----- Supplied entries

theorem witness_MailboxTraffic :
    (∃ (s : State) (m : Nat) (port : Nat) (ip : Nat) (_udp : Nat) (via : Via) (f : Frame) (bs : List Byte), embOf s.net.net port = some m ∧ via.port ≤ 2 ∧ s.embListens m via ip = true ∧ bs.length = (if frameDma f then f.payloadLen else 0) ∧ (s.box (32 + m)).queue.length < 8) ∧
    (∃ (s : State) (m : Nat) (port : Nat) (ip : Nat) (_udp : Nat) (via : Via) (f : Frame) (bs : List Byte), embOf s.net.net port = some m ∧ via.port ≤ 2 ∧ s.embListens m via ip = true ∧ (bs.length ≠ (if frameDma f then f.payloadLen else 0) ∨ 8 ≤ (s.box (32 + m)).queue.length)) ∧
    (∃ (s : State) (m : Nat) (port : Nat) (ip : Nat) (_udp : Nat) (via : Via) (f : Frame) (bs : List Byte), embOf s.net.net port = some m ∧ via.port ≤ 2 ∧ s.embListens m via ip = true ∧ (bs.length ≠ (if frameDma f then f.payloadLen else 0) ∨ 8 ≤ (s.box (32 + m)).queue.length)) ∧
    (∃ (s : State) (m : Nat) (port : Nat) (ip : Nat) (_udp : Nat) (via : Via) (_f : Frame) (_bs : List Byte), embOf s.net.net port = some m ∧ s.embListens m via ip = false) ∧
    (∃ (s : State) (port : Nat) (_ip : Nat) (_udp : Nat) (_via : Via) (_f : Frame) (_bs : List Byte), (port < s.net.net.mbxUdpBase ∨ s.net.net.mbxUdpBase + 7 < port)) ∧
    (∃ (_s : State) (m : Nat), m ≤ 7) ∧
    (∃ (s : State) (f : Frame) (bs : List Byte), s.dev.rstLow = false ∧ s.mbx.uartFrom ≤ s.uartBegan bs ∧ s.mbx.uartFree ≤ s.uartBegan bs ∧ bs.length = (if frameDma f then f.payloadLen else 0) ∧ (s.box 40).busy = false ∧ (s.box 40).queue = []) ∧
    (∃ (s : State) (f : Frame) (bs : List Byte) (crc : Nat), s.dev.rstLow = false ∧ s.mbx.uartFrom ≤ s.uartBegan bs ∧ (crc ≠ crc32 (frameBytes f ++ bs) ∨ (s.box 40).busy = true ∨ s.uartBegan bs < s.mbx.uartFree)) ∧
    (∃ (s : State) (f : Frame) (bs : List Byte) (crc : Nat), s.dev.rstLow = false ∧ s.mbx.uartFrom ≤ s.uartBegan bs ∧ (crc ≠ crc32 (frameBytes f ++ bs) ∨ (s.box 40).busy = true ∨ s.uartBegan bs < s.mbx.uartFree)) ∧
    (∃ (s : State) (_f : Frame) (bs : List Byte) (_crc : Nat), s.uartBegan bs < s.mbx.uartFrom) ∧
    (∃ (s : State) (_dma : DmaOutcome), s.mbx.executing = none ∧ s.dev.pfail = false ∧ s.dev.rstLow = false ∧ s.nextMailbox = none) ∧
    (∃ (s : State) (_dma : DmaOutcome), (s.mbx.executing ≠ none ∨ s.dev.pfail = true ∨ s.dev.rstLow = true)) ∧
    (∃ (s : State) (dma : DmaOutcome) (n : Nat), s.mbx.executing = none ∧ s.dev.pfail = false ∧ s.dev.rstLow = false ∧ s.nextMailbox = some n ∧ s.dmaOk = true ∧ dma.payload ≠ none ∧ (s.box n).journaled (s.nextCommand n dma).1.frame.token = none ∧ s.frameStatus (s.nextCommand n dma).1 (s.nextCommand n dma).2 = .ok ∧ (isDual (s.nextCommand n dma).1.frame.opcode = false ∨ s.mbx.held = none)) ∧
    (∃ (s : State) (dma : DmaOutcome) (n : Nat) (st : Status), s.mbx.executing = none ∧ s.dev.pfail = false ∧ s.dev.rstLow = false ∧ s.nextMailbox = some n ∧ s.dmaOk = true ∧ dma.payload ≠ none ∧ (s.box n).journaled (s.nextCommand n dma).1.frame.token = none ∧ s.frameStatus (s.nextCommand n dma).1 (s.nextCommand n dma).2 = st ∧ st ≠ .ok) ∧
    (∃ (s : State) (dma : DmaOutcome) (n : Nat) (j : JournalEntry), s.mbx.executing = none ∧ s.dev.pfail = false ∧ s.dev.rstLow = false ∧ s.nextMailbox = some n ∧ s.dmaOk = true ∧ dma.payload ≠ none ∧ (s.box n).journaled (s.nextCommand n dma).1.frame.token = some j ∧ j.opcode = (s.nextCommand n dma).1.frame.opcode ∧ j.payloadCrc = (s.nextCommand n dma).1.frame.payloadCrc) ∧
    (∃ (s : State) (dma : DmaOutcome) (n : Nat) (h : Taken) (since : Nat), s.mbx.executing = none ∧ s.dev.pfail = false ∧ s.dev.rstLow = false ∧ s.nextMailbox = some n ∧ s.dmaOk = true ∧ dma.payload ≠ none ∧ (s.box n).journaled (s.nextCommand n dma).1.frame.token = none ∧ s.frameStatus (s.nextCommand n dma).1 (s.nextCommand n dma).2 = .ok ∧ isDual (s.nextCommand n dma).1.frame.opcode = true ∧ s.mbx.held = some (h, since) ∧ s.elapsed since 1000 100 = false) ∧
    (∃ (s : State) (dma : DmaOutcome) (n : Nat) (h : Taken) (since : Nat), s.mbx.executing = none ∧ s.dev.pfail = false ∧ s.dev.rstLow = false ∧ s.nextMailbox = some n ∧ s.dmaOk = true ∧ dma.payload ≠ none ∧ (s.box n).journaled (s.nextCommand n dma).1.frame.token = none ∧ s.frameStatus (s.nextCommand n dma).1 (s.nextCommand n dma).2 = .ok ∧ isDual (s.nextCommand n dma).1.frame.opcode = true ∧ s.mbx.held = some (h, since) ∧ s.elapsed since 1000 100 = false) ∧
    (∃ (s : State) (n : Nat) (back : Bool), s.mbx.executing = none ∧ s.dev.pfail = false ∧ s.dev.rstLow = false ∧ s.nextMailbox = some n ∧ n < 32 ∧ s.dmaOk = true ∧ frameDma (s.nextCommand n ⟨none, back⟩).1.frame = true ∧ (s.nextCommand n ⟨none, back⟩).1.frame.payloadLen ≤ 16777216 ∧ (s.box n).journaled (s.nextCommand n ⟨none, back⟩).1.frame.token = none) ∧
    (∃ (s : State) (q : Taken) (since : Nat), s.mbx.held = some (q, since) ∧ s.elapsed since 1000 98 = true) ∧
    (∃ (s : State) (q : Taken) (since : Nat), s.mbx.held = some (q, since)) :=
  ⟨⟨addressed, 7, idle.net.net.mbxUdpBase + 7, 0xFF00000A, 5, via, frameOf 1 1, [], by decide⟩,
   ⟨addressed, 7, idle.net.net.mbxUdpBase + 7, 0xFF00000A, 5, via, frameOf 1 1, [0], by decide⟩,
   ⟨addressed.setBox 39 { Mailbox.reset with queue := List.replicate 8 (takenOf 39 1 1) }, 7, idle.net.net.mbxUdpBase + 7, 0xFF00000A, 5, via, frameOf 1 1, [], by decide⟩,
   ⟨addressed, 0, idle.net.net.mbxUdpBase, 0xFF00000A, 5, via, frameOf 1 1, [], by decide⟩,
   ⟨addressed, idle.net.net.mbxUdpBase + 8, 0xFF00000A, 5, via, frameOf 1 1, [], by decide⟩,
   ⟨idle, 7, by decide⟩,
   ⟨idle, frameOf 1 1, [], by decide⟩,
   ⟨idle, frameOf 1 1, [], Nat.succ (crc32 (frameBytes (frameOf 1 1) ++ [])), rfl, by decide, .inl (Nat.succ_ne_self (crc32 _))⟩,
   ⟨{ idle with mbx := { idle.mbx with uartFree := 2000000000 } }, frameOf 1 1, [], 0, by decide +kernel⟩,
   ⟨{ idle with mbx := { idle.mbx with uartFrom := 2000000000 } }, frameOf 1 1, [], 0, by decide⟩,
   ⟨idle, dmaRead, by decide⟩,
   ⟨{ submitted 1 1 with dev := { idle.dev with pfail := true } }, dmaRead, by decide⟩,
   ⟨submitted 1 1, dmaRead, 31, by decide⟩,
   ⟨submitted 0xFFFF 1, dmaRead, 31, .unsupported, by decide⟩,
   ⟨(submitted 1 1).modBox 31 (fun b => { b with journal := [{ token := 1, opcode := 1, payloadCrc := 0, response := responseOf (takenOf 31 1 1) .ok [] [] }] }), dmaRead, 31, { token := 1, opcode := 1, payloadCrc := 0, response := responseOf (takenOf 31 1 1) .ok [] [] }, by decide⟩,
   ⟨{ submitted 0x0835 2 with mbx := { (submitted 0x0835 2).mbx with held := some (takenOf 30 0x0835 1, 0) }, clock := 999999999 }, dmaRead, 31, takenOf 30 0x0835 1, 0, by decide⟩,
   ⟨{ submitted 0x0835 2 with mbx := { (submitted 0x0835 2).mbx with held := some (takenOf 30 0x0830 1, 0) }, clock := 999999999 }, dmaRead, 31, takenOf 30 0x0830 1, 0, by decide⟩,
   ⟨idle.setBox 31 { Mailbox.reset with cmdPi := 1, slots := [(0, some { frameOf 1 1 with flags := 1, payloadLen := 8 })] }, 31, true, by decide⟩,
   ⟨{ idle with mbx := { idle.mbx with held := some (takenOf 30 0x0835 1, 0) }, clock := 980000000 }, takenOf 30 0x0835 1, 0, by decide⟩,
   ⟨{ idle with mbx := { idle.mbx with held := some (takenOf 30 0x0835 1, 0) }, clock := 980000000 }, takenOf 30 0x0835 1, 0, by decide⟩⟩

----------

» **Your objective**: Only the lines from the opening of the material through the line with "40).queue = []) ∧" should be echoed, exactly as written.

» **Finished exercise**:
theorem witness_MailboxTraffic :
    (∃ (s : State) (m : Nat) (port : Nat) (ip : Nat) (_udp : Nat) (via : Via) (f : Frame) (bs : List Byte), embOf s.net.net port = some m ∧ via.port ≤ 2 ∧ s.embListens m via ip = true ∧ bs.length = (if frameDma f then f.payloadLen else 0) ∧ (s.box (32 + m)).queue.length < 8) ∧
    (∃ (s : State) (m : Nat) (port : Nat) (ip : Nat) (_udp : Nat) (via : Via) (f : Frame) (bs : List Byte), embOf s.net.net port = some m ∧ via.port ≤ 2 ∧ s.embListens m via ip = true ∧ (bs.length ≠ (if frameDma f then f.payloadLen else 0) ∨ 8 ≤ (s.box (32 + m)).queue.length)) ∧
    (∃ (s : State) (m : Nat) (port : Nat) (ip : Nat) (_udp : Nat) (via : Via) (f : Frame) (bs : List Byte), embOf s.net.net port = some m ∧ via.port ≤ 2 ∧ s.embListens m via ip = true ∧ (bs.length ≠ (if frameDma f then f.payloadLen else 0) ∨ 8 ≤ (s.box (32 + m)).queue.length)) ∧
    (∃ (s : State) (m : Nat) (port : Nat) (ip : Nat) (_udp : Nat) (via : Via) (_f : Frame) (_bs : List Byte), embOf s.net.net port = some m ∧ s.embListens m via ip = false) ∧
    (∃ (s : State) (port : Nat) (_ip : Nat) (_udp : Nat) (_via : Via) (_f : Frame) (_bs : List Byte), (port < s.net.net.mbxUdpBase ∨ s.net.net.mbxUdpBase + 7 < port)) ∧
    (∃ (_s : State) (m : Nat), m ≤ 7) ∧
    (∃ (s : State) (f : Frame) (bs : List Byte), s.dev.rstLow = false ∧ s.mbx.uartFrom ≤ s.uartBegan bs ∧ s.mbx.uartFree ≤ s.uartBegan bs ∧ bs.length = (if frameDma f then f.payloadLen else 0) ∧ (s.box 40).busy = false ∧ (s.box 40).queue = []) ∧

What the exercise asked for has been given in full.